Сэнди спиной вперед отпрыгнул от самолета и, с шумом грохнувшись боком на гальку, сипло заорал:
— Этот! Эти!.. — и неожиданно закашлялся.
Русские, полусогнувшись-полупривстав, каменно торчали над своим валуном; крик Сэнди тряханул их — и уже через секунду Кузьменко мчался огромными прыжками к самолету, рвано крича:
— Прочь! Сэнди, прочь от машины! Под камни, пацан! Под камни!
Старшина, хрустко буцая сапогами, добежал до сложенных у хижины ящиков и коробок, подхватил на руки прислоненный к ним пулемет и устремился проваливающимися тяжелыми прыжками по осыпи вверх, путаясь ногами в болтающейся патронной ленте. Захлебываясь, он на бегу сумел-таки выровнять ленту и передернуть затвор. Кузьменко же непонятно зачем неожиданно подхватил Сэнди под мышки и, хрипя, поволок под укрытие откоса, а тот от неожиданности даже не отбивался.
Через секунду все стихло.
Высоко в скалах замер, выставив ствол пулемета, старшина; под обрывом, внизу за обломками валунов, рядышком лежали, приподняв головы, капитан и Сэнди.
— Где твой «кольт»? — почему-то одышливым шепотом спросил капитан, не сводя глаз с подлодки, медленно разворачивающейся лагом[83] к волне.
— Что? A-а… Вот. Вот он, — бледный американец показал из-под куртки свою дуру.
— Молоток… А моя-то пушка тю-тю, — тоскливо сказал капитан и быстро отер лицо. — Тама, в кабине.
Сэнди, отвалившись на бок, неспешно выволок пистолет и деловито-спокойно, будто готовился дрова рубить, передернул затвор. Капитан задрал голову, поглядел вверх и непонятно сказал:
— A-а, была не была. Все равно они нас видели. Тем более — самолет. Чего уж… Старшина!
— Я-а-а… — донеслось сверху.
— Готов?
— Еще бы…
— Я иду к машине! Полезут на палубу — бей!
— Не полезут, — негромко возразил Сэнди, разглядывая лодку.
— Эт почему?
— Нас видели.
— Тем более! — сердито сказал капитан, напрягся лицом, сказал в себя шепотом: — Ну, давай! — и рывком встал.
Сэнди задержал дыхание, сощурясь поверх ствола.
Капитан ждал, стоя в рост и не мигая.
Секунда… Три… Пять…
Тишина. Посвист ветра. Медленные, глухие удары наката. А умирать, черт его дери, неохота…
Отчетливо виден задранный в низкие, мокрые небеса ребристый ствол то ли «эрликона», то ли крупнокалиберного зенитного пулемета на рубке. Тяжело свисает недвижная тряпка какого-то непонятного серого, что ли, флага, зачем-то намотанного на без надобности поднятый в надводное положение перископ.
Субмарина, от которой несло могильным холодом, явственно неторопливо разворачивалась; стала видна ее кормовая палуба и малокалиберная пушка за рубкой.
Капитан, высоко задрав колено, перешагнул через валун и неспешно, крепко ставя негнущиеся ноги, пошел зачем-то к самолету.
Старшина выдохнул, прижал пулемет к плечу и чуть-чуть повел спуск, выбирая слабину курка. Все, все как всегда. И уже он не помнил. Он все забыл. Про оружие. Про остров. Про смерть. Он лишь боковым зрением видел невероятно широкую спину командира внизу — и мертвенно-страшную субмарину в прорези прицела, который тщательно удерживал под слепыми лобовыми окнами — портиками ограждения рубки.

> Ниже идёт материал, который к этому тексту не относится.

-- ==== Sys2Proof/Safety.lean ====
section
/-! DEFINITION. What counts as a safe run, in the terms statements use: a step goes on; what the machine's own invariant asks of a state; when
a control instruction issues; and what the commonest effects leave of a thread and of the rest of the part. -/

namespace Sys2Proof.Machine

/-- A step answers a next state: no fault and no refusal ends the run. -/
def goesOn (s : State) : Prop := ∃ t, step s = .next t

/-- What every step keeps: main memory is in its canonical form. -/
def Inv (s : State) : Prop := Memory.wf s.mem = true

/-- An instruction or an event answers a next state, of which `P` holds. -/
def Runs (i : Instr) (s : State) (P : State → Prop) : Prop := ∃ t, exec i s = .next t ∧ P t

/-- The issuing thread's instruction issues now: nothing it needs is still to be written, no awaited full-empty word, open generation or token FIFO
holds it, and no source is stale under STRICT or poisoned (R155, R171, R304, R310, R316). A fence holds the accesses that reach into its scope. -/
def Issues (s : State) (n : Needs) : Prop := mustWait s n = false ∧ sourceFault s.me n.srcs = none

/-- A counter of the issuing thread has room for another operation (R154). -/
def HasRoom (s : State) (c : Ctr) : Prop := ctrFull s.me c 1 = false

/-- Main memory reads at every address, under every key, as before, and so do presence bits. -/
def SameMemory (s t : State) : Prop := (∀ key a, t.byteAt key a = s.byteAt key a) ∧ ∀ a, t.isFull a = s.isFull a

/-- Only the issuing thread has changed: every other thread, the tiles, the slices, die store, main memory and the part's records are as before. -/
def OnlyMe (s t : State) : Prop := t = s.setMe t.me ∧ (∀ q, q ≠ s.focus → t.thr q = s.thr q) ∧ SameMemory s t

/-- A thread's exception registers, system registers, stamps and open generations are as before. -/
def SameSystem (a b : Thread) : Prop :=
  b.cause = a.cause ∧ b.epc = a.epc ∧ b.tval = a.tval ∧ b.trapActive = a.trapActive ∧ b.role = a.role ∧ b.gen = a.gen ∧ b.strict = a.strict ∧
    b.specs = a.specs ∧ b.frsrc = a.frsrc ∧ b.frec = a.frec ∧ b.fences = a.fences

/-- A thread's outstanding counters are as before. -/
def SameCounters (a b : Thread) : Prop := b.ld = a.ld ∧ b.st = a.st ∧ b.cp = a.cp ∧ b.mx = a.mx

/-- Every general register but `d` reads as before. -/
def OtherRegs (a b : Thread) (d : Reg) : Prop := ∀ r, r ≠ d → b.reg r = a.reg r

/-- The instruction has retired: its group is over, the thread is ready at `pc`, and without a mark its token FIFOs are as before. -/
def RetiredAt (a b : Thread) (pc : Nat) : Prop :=
  b.pc = pc ∧ b.status = .ready ∧ b.mark = none ∧ b.imm = none ∧ b.group = none ∧ (a.mark = none → b.fifos = a.fifos ∧ b.gives = a.gives)

/-- The instruction has written `v` to register `d` (g0 ignores it), readable after `lat` cycles, and goes on at `pc`; nothing else of the part has
changed. -/
def Wrote (s : State) (d : Reg) (v : Word64) (lat pc : Nat) (t : State) : Prop :=
  OnlyMe s t ∧ t.me.reg d = (if d = 0 then 0 else v) ∧ OtherRegs s.me t.me d ∧ (d ≠ 0 → (t.me.regs[d]).readyAt = s.now + lat) ∧
    RetiredAt s.me t.me pc ∧ SameSystem s.me t.me ∧ SameCounters s.me t.me

/-- The instruction goes on at `pc` and has changed no register. -/
def WentOn (s : State) (pc : Nat) (t : State) : Prop :=
  OnlyMe s t ∧ (∀ r, t.me.reg r = s.me.reg r) ∧ RetiredAt s.me t.me pc ∧ SameSystem s.me t.me ∧ SameCounters s.me t.me

/-- The issuing thread takes the exception `c` with `tval` precisely at its instruction, in a grove with a trap vector (R190). -/
def Trapped (s : State) (c : Cause) (tval : Word64) (vec : Nat) (t : State) : Prop :=
  OnlyMe s t ∧ t.me.cause = c ∧ t.me.epc = s.me.issuePc ∧ t.me.tval = tval ∧ t.me.trapActive = true ∧ t.me.pc = vec ∧ t.me.status = .ready ∧
    ∀ r, t.me.reg r = s.me.reg r

/-- The issuing thread's grove has the trap vector `vec`, and the thread is in no handler and under no open generation. -/
def CanTrap (s : State) (vec : Nat) : Prop :=
  (∃ g, s.groveOfThread s.focus = some g ∧ (s.grove g).tvec = some vec) ∧ s.me.trapActive = false ∧ s.me.specs = []

/-- The immediate an I-format instruction uses, sign-extended or zero-extended: that of a prefix before it, else its own (R237, R307). -/
def signedImm (th : Thread) (imm : BitVec 15) : Word64 := (th.imm.map (fun p => p.signExtend 64)).getD (imm.signExtend 64)
def zeroImm (th : Thread) (imm : BitVec 15) : Word64 := (th.imm.map (fun p => p.setWidth 64)).getD (imm.setWidth 64)

/-- The instruction has put one request on its way to memory: `s1` is the part after its translations, `r` the request, `c` the counter it
counts on; `addReq` sends it under its permit (R75). Its thread has retired it; no register but a pending destination has changed, no byte of
memory has. -/
def Asked (s s1 : State) (r : MemReq) (c : Ctr) (t : State) : Prop :=
  t = addReq { s1.setMe t.me with nextId := s1.nextId + 1 } r ∧ r.id = s1.nextId ∧ r.src = s.focus ∧ t.focus = s.focus ∧
    (r.pieces ≠ [] → ∃ sent arr, t.reqs = s1.reqs ++ [{ r with ans := 0, sent := sent, arr := arr }]) ∧
    SameMemory s t ∧ (∀ q, q ≠ s.focus → t.thr q = s.thr q) ∧
    (∀ k, t.me.reg k = s.me.reg k) ∧ (∀ d, r.dst = some d → d ≠ 0 → (t.me.regs[d]).pend = some r.id) ∧
    t.me.ctr c = s.me.ctr c + 1 ∧ (∀ k, k ≠ c → t.me.ctr k = s.me.ctr k) ∧
    RetiredAt s.me t.me s.me.next ∧ SameSystem s.me t.me

/-- What a stalled instruction leaves: the thread waits with its pc where it was, and issues again at a later turn (R151). -/
def Stalled (s t : State) : Prop := OnlyMe s t ∧ t.me = { s.me with status := .waiting .again }

/-! ## Tile instructions -/

/-- The tile whose firing issues, and that firing. -/
def onTile (s : State) : Tile := s.tile s.site
def Fires (s : State) (f : Firing) : Prop := (onTile s).firing = some f

/-- A tile instruction's sources are read: its actor owns the ports it names (R235), it need not wait for an ending firing (R126), and reading
its selectors in order gives `vs` and leaves the firing `f1` (R232). -/
def Reads (s : State) (sels : List Sel) (imm : BitVec 21) (omsk : BitVec 4) (settle : Bool) (f1 : Firing) (vs : List Vec) : Prop :=
  ∃ f, Fires s f ∧ ownsAll (actorCfg (onTile s) f) sels omsk = true ∧
    ((settle || sels.any selWaits) = true → mustSettle s.now (onTile s) = false) ∧ readSels s.now (onTile s) imm f sels = .ok (f1, vs)

/-- Each port of a mask has room for one more token of weight 1: it is inside a record that closes without excess ash, or may open another
(R268, R270). -/
def RoomOn (t : Tile) (f : Firing) (omsk : BitVec 4) : Prop :=
  ∀ p : Fin 4, omsk.getLsbD p = true →
    (f.stage[p].pos = 0 ∧ f.stage[p].recs < (actorCfg t f).po[p] ∧ 1 ≤ outRl t p) ∨ (f.stage[p].pos ≠ 0 ∧ f.stage[p].req ≤ 65535)

/-- The firing that an instruction leaves running, its issue cycles spent: nothing but the tile's firing has changed. -/
def FiringLeft (s : State) (f : Firing) (cycles : Nat) (t : State) : Prop :=
  t = s.setTile s.site { onTile s with firing := some { f with busyTo := s.now + cycles } }

/-- A result `v` given out by the firing `f1` (R115, R231, R249): the next word is next; the bypass file has moved up by one unless KEEP; each
port of the mask has one more token that carries `v`, and the other ports' staging is as it was; nothing else of the firing, and nothing else of the
part, has changed. -/
def GaveOut (s : State) (f1 : Firing) (out : Push) (cycles : Nat) (v : Vec) (t : State) : Prop :=
  ∃ f3, FiringLeft s f3 cycles t ∧
    f3 = { f1 with pc := f1.pc + 1, stage := f3.stage, byp := if out.keep then f1.byp else #v[v, f1.byp[0], f1.byp[1], f1.byp[2], f1.byp[3], f1.byp[4]] } ∧
    (∀ p : Fin 4, out.omsk.getLsbD p = false → f3.stage[p] = f1.stage[p]) ∧
    (∀ p : Fin 4, out.omsk.getLsbD p = true → ∃ k : Tok, f3.stage[p].toks = f1.stage[p].toks ++ [k] ∧ k.pay = v ∧
      k.first = decide (f1.stage[p].pos = 0) ∧ k.last = decide (f1.stage[p].pos + 1 = outRl (onTile s) p) ∧ (f1.stage[p].pos = 0 → k.kind = 0 ∧ k.weight = 1))

/-- The firing of a lane word once its draws are spent: under rsr its counter has gone on by 8 (R256). -/
def spendDraws (s : State) (o : Lane) (f : Firing) : Firing :=
  { f with ctr := if o.rnd = .rsr then some (drawCtr (onTile s) f + 8) else f.ctr }

/-- The draw of an element under rsr: that of its lane, rotated by 16 bits for the upper half of a bf16x2 lane (R256). -/
def elemDraw (s : State) (o : Lane) (f : Firing) (l h : Nat) : Nat :=
  if o.rnd = .rsr then
    (let w := drawAt (onTile s) f (drawCtr (onTile s) f + BitVec.ofNat 128 l)
     if h = 0 ∨ o.lt ≠ .bf16x2 then w.toNat else (w.rotateLeft 16).toNat)
  else 0

/-- A lane word computes its result element by element: with its sources read as `a`, `b`, `c` and room on its ports, each element of the result
it gives out is `val`, in the width of the lane type. -/
def LaneResult (i : Instr) (s : State) (o : Lane) (arity cycles : Nat) (val : (draw : Nat → Nat → Nat) → (a b c : Vec) → Nat → Nat → Nat) : Prop :=
  ∀ f1 vs, Reads s (laneSels o arity) o.imm o.omsk (o.rnd = .rsr) f1 vs → RoomOn (onTile s) f1 o.omsk →
    Runs i s (fun t => ∃ v, GaveOut s (spendDraws s o f1) ⟨o.omsk, o.keep⟩ cycles v t ∧
      ∀ l h, l < 8 → h < (if o.lt.half then 2 else 1) →
        elem o.lt v l h = val (elemDraw s o f1) (vs.getD 0 0) (vs.getD 1 0) (vs.getD 2 0) l h % 2 ^ laneW o.lt)

/-- The same of a word whose result is computed as a whole vector. -/
def VecResult (i : Instr) (s : State) (o : Lane) (arity cycles : Nat) (val : (draw : Nat → Nat → Nat) → (a b c : Vec) → Vec) : Prop :=
  ∀ f1 vs, Reads s (laneSels o arity) o.imm o.omsk (o.rnd = .rsr) f1 vs → RoomOn (onTile s) f1 o.omsk →
    Runs i s (GaveOut s (spendDraws s o f1) ⟨o.omsk, o.keep⟩ cycles (val (elemDraw s o f1) (vs.getD 0 0) (vs.getD 1 0) (vs.getD 2 0)))

/-- The running firing faults (R125, R191): it is undone, the tile stops, and of a grove's tile one record leaves for the fault vector. -/
def TileFaulted (s : State) (f : Firing) (c : Cause) (seq sband : Nat) (t : State) : Prop :=
  t.tile s.site = { (onTile s).undoRunning with stopped := true } ∧ SameMemory s t ∧ t.threads = s.threads ∧
    (∀ g, s.groveOfSite s.site = some g → ∃ p r, t.packets = s.packets ++ [p] ∧ p.type = 6 ∧ p.cls = 15 ∧ p.dclu = cluCode (s.grove g).cluster0 ∧
      p.pay = [FaultRec.bits r] ∧ r.cause = c ∧ r.src = 0 ∧ r.clu = cluCode (siteCluster s.site) ∧ r.act = f.actor ∧ r.pc = f.pc ∧ r.seq = seq ∧
      r.sband = sband)

end Sys2Proof.Machine
end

Отдаленное шипение пены. Длинный гудящий накат прибоя. Размеренные, каменно-хрустящие шаги.
И ничего более. Вообще ничего.
Подводный корабль неспешно, но заметно приближался, сдрейфовывая лагом к прибойной волне, но не под машинами: не слышно было низкого, глухого, басовито-утробного перестука дизелей, не вскипали под форштевнем и кормой белые буруны. Лодку прибивало к берегу сильное поверхностное течение. «Возможно, оно-то в свое время и вынесло сюда заброшенный военный транспорт», — вскользь подумал старшина.
Кузьменко открыто стоял возле самолета, вглядываясь в могучего подводного хищника, который легко пересекал океаны, неделями и месяцами подстерегал добычу на самых далеких коммуникациях, наводя ужас на торговые суда и воинские транспорты. Появление такого зверя здесь было для трех авиаторов смертным приговором.
Но сейчас никто ничего не понимал. Лодка никак себя не проявляла. Приподняв голову, старшина безуспешно пытался разобрать, что там за тряпка, истрепанная, исхлестанная дождями, циклонами и солеными ветрами, свисает с поднятого зачем-то перископа, почему наглухо — это и отсюда видно — задраены люки, и вообще…
— Старшина! — донесся крик Кузьменко. Попов приподнялся на локте. Капитан стоял у самого уреза воды. До лодки оставалось метров с полсотни, не больше. — Ну-к, для понту — врежь ей по очкам!
— Чего?!
— Давай-давай! — неожиданно весело подтвердил капитан и оглянулся. Старшина удивленно рассмотрел его улыбку. — По рубке этой твари — огонь!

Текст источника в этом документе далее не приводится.